● **WORK INSTRUCTION**
Copy exactly the lines of the records below, and only those lines, beginning with the line that contains "t.cmd.loads = s.cmd.loads ++" and ending with the line that contains "(t.part p).plan = some".

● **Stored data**
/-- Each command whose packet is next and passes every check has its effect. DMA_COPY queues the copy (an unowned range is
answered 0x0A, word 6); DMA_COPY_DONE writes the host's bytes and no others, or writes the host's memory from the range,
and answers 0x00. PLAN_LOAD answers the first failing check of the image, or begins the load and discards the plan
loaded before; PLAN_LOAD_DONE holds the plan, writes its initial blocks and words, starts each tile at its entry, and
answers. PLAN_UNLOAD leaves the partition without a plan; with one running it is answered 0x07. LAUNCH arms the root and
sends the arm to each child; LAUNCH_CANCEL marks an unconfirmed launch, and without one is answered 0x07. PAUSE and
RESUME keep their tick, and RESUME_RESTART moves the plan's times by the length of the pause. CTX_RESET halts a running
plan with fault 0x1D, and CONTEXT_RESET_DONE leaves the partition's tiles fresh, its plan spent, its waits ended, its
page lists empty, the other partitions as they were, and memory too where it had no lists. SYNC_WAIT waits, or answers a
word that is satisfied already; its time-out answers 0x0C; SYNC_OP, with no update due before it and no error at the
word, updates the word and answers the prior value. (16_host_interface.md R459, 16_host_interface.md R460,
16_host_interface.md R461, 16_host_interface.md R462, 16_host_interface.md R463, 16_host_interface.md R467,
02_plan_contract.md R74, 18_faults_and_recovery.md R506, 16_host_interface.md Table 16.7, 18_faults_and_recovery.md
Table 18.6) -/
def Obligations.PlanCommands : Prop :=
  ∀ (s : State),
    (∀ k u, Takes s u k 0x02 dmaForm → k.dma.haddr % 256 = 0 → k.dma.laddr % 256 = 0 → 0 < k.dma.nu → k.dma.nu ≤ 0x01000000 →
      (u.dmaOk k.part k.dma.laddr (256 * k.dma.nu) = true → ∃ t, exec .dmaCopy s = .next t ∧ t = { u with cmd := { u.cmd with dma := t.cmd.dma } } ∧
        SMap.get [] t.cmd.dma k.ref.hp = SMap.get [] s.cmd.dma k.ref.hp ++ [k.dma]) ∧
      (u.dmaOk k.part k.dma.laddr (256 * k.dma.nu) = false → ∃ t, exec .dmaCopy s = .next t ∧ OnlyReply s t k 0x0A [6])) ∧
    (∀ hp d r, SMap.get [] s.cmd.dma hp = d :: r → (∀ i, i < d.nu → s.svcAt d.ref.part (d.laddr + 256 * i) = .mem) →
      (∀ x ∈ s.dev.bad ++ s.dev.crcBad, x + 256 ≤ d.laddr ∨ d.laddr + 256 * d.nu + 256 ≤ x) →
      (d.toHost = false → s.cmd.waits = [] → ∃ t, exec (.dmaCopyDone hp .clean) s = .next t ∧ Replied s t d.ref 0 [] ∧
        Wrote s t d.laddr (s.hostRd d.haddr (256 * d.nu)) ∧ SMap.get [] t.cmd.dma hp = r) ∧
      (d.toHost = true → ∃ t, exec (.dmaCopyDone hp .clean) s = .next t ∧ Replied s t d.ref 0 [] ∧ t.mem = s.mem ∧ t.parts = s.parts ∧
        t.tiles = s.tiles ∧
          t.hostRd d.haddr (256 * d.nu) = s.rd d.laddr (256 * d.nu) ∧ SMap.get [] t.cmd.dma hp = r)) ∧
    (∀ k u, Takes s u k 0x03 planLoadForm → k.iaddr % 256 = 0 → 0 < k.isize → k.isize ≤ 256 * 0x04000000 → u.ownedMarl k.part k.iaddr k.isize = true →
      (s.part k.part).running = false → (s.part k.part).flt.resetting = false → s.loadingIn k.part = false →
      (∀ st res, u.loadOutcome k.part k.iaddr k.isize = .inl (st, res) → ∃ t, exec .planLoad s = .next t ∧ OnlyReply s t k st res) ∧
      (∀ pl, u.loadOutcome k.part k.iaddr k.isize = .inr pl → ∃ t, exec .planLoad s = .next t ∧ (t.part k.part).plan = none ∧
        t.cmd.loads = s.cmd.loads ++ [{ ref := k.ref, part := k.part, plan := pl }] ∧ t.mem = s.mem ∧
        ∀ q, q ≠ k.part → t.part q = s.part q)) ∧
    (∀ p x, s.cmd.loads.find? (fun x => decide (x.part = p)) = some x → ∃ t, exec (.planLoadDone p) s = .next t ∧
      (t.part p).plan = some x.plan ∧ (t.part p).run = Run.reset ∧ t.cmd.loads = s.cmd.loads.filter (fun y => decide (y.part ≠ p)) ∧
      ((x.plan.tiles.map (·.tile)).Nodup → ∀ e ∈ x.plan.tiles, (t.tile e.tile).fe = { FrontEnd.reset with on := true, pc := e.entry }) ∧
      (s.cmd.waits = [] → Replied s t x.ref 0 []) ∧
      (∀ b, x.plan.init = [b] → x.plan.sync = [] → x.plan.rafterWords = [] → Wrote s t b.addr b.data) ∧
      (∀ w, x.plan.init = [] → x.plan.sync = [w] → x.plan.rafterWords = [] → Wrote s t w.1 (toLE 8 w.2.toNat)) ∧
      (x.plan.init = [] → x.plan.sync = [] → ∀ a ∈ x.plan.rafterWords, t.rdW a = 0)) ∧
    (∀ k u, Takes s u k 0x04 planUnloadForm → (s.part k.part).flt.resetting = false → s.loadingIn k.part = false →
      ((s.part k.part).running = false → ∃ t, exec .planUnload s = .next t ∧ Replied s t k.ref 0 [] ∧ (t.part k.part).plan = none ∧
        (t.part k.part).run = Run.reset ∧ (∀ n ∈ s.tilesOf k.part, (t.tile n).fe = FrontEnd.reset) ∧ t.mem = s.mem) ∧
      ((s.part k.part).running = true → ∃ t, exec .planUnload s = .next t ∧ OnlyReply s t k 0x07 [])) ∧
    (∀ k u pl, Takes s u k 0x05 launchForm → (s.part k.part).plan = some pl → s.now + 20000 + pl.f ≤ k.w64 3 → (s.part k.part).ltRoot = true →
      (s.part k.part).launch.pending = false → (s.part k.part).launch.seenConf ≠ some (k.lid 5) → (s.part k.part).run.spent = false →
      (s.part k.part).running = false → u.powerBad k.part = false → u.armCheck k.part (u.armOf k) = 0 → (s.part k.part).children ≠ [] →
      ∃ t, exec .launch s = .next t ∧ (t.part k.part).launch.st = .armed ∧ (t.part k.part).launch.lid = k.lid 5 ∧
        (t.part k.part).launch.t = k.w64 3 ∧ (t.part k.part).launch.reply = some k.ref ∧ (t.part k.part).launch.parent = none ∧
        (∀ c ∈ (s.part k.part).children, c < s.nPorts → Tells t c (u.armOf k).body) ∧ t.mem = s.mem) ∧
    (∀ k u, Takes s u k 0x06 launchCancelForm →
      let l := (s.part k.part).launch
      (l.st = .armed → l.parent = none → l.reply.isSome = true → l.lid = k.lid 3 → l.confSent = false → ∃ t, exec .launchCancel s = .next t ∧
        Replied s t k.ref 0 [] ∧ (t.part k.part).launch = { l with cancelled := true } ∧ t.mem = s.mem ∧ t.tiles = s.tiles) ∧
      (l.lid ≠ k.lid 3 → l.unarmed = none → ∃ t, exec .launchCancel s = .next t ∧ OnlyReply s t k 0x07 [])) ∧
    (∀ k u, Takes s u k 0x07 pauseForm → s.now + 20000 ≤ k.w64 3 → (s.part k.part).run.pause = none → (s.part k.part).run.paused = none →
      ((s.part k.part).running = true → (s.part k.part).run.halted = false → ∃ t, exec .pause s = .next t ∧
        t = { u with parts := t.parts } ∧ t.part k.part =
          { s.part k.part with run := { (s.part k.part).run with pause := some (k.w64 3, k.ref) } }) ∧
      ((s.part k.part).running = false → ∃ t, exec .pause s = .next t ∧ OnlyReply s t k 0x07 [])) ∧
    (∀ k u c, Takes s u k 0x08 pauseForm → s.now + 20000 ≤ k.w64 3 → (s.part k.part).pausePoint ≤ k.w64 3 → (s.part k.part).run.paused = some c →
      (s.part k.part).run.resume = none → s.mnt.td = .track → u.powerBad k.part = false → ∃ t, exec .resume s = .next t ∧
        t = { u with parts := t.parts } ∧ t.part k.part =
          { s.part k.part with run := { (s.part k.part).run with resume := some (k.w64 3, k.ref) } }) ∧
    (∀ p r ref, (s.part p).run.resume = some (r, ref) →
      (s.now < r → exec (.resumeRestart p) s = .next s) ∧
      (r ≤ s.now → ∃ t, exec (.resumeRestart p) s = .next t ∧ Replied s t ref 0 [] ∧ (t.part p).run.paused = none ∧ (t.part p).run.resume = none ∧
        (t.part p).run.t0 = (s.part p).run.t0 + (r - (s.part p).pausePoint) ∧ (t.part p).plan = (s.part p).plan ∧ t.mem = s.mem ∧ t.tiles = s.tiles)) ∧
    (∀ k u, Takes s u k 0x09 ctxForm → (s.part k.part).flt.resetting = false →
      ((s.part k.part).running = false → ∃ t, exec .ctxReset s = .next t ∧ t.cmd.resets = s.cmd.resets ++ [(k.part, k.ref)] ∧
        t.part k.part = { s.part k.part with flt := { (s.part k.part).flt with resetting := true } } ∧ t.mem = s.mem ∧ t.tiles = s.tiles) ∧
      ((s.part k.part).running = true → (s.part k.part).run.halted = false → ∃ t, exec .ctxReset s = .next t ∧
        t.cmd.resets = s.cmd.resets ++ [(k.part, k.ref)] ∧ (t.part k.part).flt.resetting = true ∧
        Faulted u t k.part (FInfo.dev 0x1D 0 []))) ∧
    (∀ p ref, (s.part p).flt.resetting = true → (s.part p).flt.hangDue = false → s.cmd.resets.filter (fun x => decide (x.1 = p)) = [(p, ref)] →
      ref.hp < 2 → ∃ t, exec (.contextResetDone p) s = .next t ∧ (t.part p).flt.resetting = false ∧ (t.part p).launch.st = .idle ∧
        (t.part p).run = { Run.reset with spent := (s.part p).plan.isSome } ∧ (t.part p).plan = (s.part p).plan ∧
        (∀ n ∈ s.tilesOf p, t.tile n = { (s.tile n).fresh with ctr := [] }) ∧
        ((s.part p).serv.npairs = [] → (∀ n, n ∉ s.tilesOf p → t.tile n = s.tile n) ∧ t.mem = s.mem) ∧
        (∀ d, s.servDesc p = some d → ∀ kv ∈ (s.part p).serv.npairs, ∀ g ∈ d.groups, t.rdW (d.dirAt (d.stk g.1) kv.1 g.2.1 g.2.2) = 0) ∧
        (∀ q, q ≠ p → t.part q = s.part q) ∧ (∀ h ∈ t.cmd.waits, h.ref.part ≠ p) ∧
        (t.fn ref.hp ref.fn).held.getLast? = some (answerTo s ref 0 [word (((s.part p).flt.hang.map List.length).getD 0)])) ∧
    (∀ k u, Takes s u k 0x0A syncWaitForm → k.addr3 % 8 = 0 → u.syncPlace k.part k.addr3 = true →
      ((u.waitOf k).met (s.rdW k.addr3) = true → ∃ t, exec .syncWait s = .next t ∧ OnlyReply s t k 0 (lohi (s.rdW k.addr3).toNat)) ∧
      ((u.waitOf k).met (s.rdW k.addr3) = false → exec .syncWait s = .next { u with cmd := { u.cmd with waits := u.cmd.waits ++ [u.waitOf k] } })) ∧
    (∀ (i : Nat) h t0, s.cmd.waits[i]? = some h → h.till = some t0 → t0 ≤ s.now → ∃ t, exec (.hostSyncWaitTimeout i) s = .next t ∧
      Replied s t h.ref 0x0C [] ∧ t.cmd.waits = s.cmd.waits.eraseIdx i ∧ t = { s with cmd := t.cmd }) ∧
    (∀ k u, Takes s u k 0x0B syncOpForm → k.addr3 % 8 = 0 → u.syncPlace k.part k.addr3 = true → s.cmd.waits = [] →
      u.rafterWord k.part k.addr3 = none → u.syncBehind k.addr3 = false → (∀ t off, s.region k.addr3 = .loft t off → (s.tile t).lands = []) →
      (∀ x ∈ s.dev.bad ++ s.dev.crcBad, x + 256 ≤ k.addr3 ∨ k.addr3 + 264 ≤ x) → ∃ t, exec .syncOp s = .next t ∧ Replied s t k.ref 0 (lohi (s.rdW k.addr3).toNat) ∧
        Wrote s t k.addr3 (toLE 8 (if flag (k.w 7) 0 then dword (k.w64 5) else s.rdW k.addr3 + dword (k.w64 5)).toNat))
==
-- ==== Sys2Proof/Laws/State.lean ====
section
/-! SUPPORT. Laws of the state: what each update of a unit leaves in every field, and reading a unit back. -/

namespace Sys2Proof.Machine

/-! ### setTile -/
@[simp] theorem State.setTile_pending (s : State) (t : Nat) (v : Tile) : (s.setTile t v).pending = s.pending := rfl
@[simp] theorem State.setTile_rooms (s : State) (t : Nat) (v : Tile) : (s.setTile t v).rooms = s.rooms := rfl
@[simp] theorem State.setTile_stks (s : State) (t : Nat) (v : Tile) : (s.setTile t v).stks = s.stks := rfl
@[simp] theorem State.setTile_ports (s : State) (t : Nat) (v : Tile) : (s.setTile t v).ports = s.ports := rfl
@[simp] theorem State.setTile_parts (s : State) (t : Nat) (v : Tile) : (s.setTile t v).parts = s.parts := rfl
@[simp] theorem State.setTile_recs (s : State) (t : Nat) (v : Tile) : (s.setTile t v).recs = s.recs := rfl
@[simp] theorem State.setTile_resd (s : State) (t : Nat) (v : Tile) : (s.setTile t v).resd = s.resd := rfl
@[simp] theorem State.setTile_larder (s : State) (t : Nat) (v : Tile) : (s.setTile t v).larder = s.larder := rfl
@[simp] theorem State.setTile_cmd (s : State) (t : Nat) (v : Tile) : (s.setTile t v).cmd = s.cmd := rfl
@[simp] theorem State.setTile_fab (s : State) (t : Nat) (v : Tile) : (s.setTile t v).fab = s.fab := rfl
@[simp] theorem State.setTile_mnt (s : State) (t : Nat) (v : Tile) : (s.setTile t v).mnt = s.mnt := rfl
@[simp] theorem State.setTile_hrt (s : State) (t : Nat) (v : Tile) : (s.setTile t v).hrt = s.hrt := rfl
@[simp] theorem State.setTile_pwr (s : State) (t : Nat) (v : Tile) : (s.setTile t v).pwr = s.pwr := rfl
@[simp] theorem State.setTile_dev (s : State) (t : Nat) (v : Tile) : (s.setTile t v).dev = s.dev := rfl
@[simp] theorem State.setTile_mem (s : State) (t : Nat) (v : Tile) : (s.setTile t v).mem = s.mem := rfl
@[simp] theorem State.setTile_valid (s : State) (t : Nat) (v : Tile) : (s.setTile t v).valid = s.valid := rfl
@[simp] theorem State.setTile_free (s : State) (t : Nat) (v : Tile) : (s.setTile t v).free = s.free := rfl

● **THE ANSWER**
        t.cmd.loads = s.cmd.loads ++ [{ ref := k.ref, part := k.part, plan := pl }] ∧ t.mem = s.mem ∧
        ∀ q, q ≠ k.part → t.part q = s.part q)) ∧
    (∀ p x, s.cmd.loads.find? (fun x => decide (x.part = p)) = some x → ∃ t, exec (.planLoadDone p) s = .next t ∧
      (t.part p).plan = some x.plan ∧ (t.part p).run = Run.reset ∧ t.cmd.loads = s.cmd.loads.filter (fun y => decide (y.part ≠ p)) ∧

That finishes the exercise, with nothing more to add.